The second hour of oral arguments will center on severance or, specifically, on the Kansas Supreme Court’s ruling that a judge’s decision to sentence the Carr brothers in tandem was a violation of their Eighth Amendment rights. The court ruled mitigating evidence was different for each brother — thus, juries should have heard the evidence separately, an argument the attorney general rejects.
“Throughout American history, the preference has been for joint sentencing,” Schmidt said. “It is the exception, not the rule, to have them split.”
Kansas Solicitor General Stephen McAllister will argue the state’s position on the severance question. Another defendant in the killings, Sidney Gleason, and Jonathan Carr are represented by attorneys with corporate law firm Sidley Austin LLP, public defender Sarah Johnson and Sarah O’Rourke Schrup with Northwestern University. Reginald Carr is represented by the multinational law firm Hogan Lovells and public defender Debra Wilson.

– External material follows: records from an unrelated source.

/-- A digit signal recognised while listening is stored and entered in the record; HOST reports DIGIT-PROGRESS and
answers BT1, or BT3 where the category is wanted after the first digit; TABLE judges the number, shortens it to a
FIXED length and answers BT6 where it is refused, BT4 where it is complete, BT3 with COMPLETE pending where the
category is wanted too, and BT1 or BT3 otherwise. A full store answers BT5 with CONGESTION. A category is stored and
answered BT1; FT11 is answered BT5 with PROTOCOL where no digit is stored, BT4 in TABLE mode, and held for the host in
HOST mode; FT15 is answered BT5 with PROTOCOL; a pending outcome answers any signal. On a relay inlet whose number is
complete a digit is answered BT1 and discarded and FT11 is held; FT11 completes one that is not. Outside LISTENING a
recognition changes nothing. When the signal ceases a response stops, and the receiver pulses a kept outcome or
listens under the wait that applies; FINAL frees the unit; HELD notes it. (R120, R131, R132, R133, R134, R135, R136,
R138, R139, R141, R142, R157.) The digits, FT11 and FT15 are stated for a trunk in no relay link, and the relay inlet
in clauses of its own. That a relay inlet with its number-complete mark set holds FT11 also where no digit is stored
is log entry 12 (DEDUCED), and that an FT11 which answers a pending outcome leaves the end-received mark clear is log
entry 28 (DEDUCED). -/
def Obligations.ToneReceiverAnswersAndReturnsToListening : Prop :=
  forwardSignals.map ForwardSignal.meaning = [.digit 1, .digit 2, .digit 3, .digit 4, .digit 5, .digit 6, .digit 7,
    .digit 8, .digit 9, .digit 0, .endOfNumber, .category .ordinary, .category .priority, .category .test, .unassigned] ∧
  ∀ (s : State) (t : TrunkNo) (c : ToneReceiver) (h : HeldUnit) (p : Profile) (ds : List Digit),
    p = s.profiles.get (s.trunk t).profile → ds = (s.trunk t).received.digits →
    (s.trunk t).tone = some (.receiver c) → (s.trunk t).unit = some h →
    (∀ f, c.phase ≠ .listening → s.toneEvent t (.recognised (.forward f)) = s) ∧
    (∀ (f : ForwardSignal) (d : Digit) (w : Bool) (y : State), (s.trunk t).link = none → f.meaning = .digit d →
      c.phase = .listening → c.pending = none → ds.length < 24 → p.mode = .host →
      (w = true ↔ p.categoryPolicy = .afterFirstDigit ∧ ds = [] ∧ (s.trunk t).received.category = none ∧
        c.categoryAsked = false) →
      y = (s.mapTrunk t fun r => { r with
        received := { r.received with digits := r.received.digits ++ [d] }
        record := r.record.map fun k => { k with digits := k.digits ++ [d] } }).submit (some t)
        (.digitProgress (s.trunk t).received.category (s.trunk t).received.endReceived (ds ++ [d])) →
      s.toneEvent t (.recognised (.forward f)) =
        if w then y.responds t h.unit .bt3 { c with categoryAsked := true } else y.responds t h.unit .bt1 c) ∧
    (∀ (f : ForwardSignal) (d : Digit) (w : Bool) (y : State) (st : Standing) (len : Option Nat),
      (s.trunk t).link = none → f.meaning = .digit d → c.phase = .listening → c.pending = none → ds.length < 24 →
      p.mode = .table → (s.trunk t).state = .inSelecting →
      (w = true ↔ p.categoryPolicy = .afterFirstDigit ∧ ds = [] ∧ (s.trunk t).received.category = none ∧
        c.categoryAsked = false) →
      analyse s.analysis.toList (s.trunk t).group p.defaultOutcome (ds ++ [d]) = (st, len) →
      y = (s.mapTrunk t fun r => { r with
        received := { r.received with digits := (ds ++ [d]).take (len.getD (ds.length + 1)) }
        record := r.record.map fun k => { k with
          digits := match len with
            | some n => (k.digits ++ [d]).take n
            | none => k.digits ++ [d] }
        standing := some st }) →
      s.toneEvent t (.recognised (.forward f)) =
        if st = .refused then y.respondsLast t h.unit c (.reject .unobtainable)
        else if st = .complete then
          if w then y.responds t h.unit .bt3 { c with
            categoryAsked := true, pending := some { outcome := .complete, own := true } }
          else y.respondsLast t h.unit c .complete
        else if w then y.responds t h.unit .bt3 { c with categoryAsked := true } else y.responds t h.unit .bt1 c) ∧
    (∀ (f : ForwardSignal) (d : Digit), (s.trunk t).link = none → f.meaning = .digit d → c.phase = .listening →
      c.pending = none → 24 ≤ ds.length → (s.trunk t).state = .inSelecting →
      s.toneEvent t (.recognised (.forward f)) = s.respondsLast t h.unit c (.reject .congestion)) ∧
    (∀ (f : ForwardSignal) (k : Category) (x y : State), f.meaning = .category k → c.phase = .listening →
      x = (s.mapTrunk t fun r => { r with
        received := { r.received with category := some k }
        record := r.record.map fun e => { e with category := some k } }) →
      y = (if p.mode = .host then x.submit (some t) (.digitProgress (some k) (s.trunk t).received.endReceived ds) else x) →
      (c.pending = none → s.toneEvent t (.recognised (.forward f)) = y.responds t h.unit .bt1 c) ∧
      (∀ o, c.pending = some o → (s.trunk t).state = .inSelecting →
        s.toneEvent t (.recognised (.forward f)) = y.respondsLast t h.unit c o.outcome)) ∧
    (∀ (f : ForwardSignal) (o : PendingOutcome), (∀ k, f.meaning ≠ .category k) → c.phase = .listening →
      c.pending = some o → (s.trunk t).state = .inSelecting →
      s.toneEvent t (.recognised (.forward f)) = s.respondsLast t h.unit c o.outcome) ∧
    (∀ y : State, (s.trunk t).link = none → c.phase = .listening → c.pending = none →
      y = (s.mapTrunk t fun r => { r with received := { r.received with endReceived := true } }) →
      (ds = [] → (s.trunk t).state = .inSelecting →
        s.toneEvent t (.recognised (.forward .ft11)) = y.respondsLast t h.unit c (.reject .protocol)) ∧
      (ds ≠ [] → p.mode = .table → (s.trunk t).state = .inSelecting →
        s.toneEvent t (.recognised (.forward .ft11)) = y.respondsLast t h.unit c .complete) ∧
      (ds ≠ [] → p.mode = .host →
        s.toneEvent t (.recognised (.forward .ft11)) = (y.mapTrunk t fun r => { r with
          tone := some (.receiver { c with
            phase := .held, heldCeased := false
            timer := some { kind := .hostDecision, left := 1000 * p.hostDecision } }) }).submit (some t)
              (.digitProgress (s.trunk t).received.category true ds))) ∧
    ((s.trunk t).link = none → c.phase = .listening → c.pending = none → (s.trunk t).state = .inSelecting →
      s.toneEvent t (.recognised (.forward .ft15)) = s.respondsLast t h.unit c (.reject .protocol)) ∧
    (∀ peer, (s.trunk t).link = some { peer := peer, part := .inlet } → c.phase = .listening → c.pending = none →
      (∀ f d, c.complete = true → f.meaning = .digit d →
        s.toneEvent t (.recognised (.forward f)) = s.responds t h.unit .bt1 c) ∧
      (c.complete = true → s.toneEvent t (.recognised (.forward .ft11)) = s.mapTrunk t fun r => { r with
        received := { r.received with endReceived := true }
        tone := some (.receiver { c with phase := .held, heldCeased := false, timer := none }) }) ∧
      (c.complete = false → ds ≠ [] → (s.trunk t).decadic = none → peer ≠ t → (s.trunk peer).decadic = none → (s.trunk peer).tone = none →
        s.toneEvent t (.recognised (.forward .ft11)) = (s.mapTrunk t fun r => { r with
          received := { r.received with endReceived := true }
          linkRecord := r.linkRecord.map fun l => { l with inletComplete := true }
          tone := some (.receiver { c with
            phase := .held, heldCeased := false, timer := none, complete := true }) }).mapTrunk peer fun r => { r with
              send := { r.send with endFlag := true } })) ∧
    (∀ x : ToneSignal, c.phase = .responding →
      (∀ o, c.pending = some { outcome := o, own := false } → (s.trunk t).state = .inSelecting →
        s.toneEvent t (.ceased x) = s.pulses t h.unit c o) ∧
      ((∀ o, c.pending ≠ some { outcome := o, own := false }) →
        s.toneEvent t (.ceased x) =
          (s.mapUnit h.unit fun u => { u with generation := none }).mapTrunk t fun r => { r with
            tone := some (.receiver { c with
              phase := .listening
              timer := if c.complete then none
                else if p.mode = .table ∧ (s.trunk t).standing = some .openNumber then
                  some { kind := .openNumber, left := 1000 * p.openNumberWait }
                else some { kind := .interDigit, left := 1000 * p.interDigitWait } }) })) ∧
    (∀ x : ToneSignal,
      (c.phase = .final → s.toneEvent t (.ceased x) =
        (s.mapTrunk t fun r => { r with tone := none, unit := none }).frees (some h)) ∧
      (c.phase = .held → s.toneEvent t (.ceased x) =
        s.mapTrunk t fun r => { r with tone := some (.receiver { c with heldCeased := true }) }) ∧
      (c.phase = .listening ∨ c.phase = .pulsing → s.toneEvent t (.ceased x) = s))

Attorneys for the defendants didn’t respond to requests for comment.
“If you’re arguing severance, you’re arguing the judge made an arbitrary decision,” Elizabeth Cateforis, an assistant professor at the University of Kansas School of Law and supervising attorney at the Project for Innocence & Post-Conviction Remedies, explained. “That’s basically the state’s point, that the district court judge didn’t abuse his discretion and that it didn’t prejudice either defendant enough to require severance.”
Oral arguments Wednesday will delve deep into legal precedents from decades of Eighth Amendment case law, but the heinous nature of the Carr brothers’ crimes won’t be lost on the court.
“This is a bad case on bad facts and that always helps the government,” said Stephen Bright, a Yale Law School lecturer who has defended death row inmates before the U.S. Supreme Court.
“I have to believe the horrific facts of the Carr case got it a hearing before the court,” Little said. “I think the attorney general goes in with a pretty strong hand.”
Little predicts a close vote when the high court announces its opinion in December or January 2016. Other court followers are less willing to wager a prediction.
“The short answer is you can never predict what the court is going to do,” Dunham said.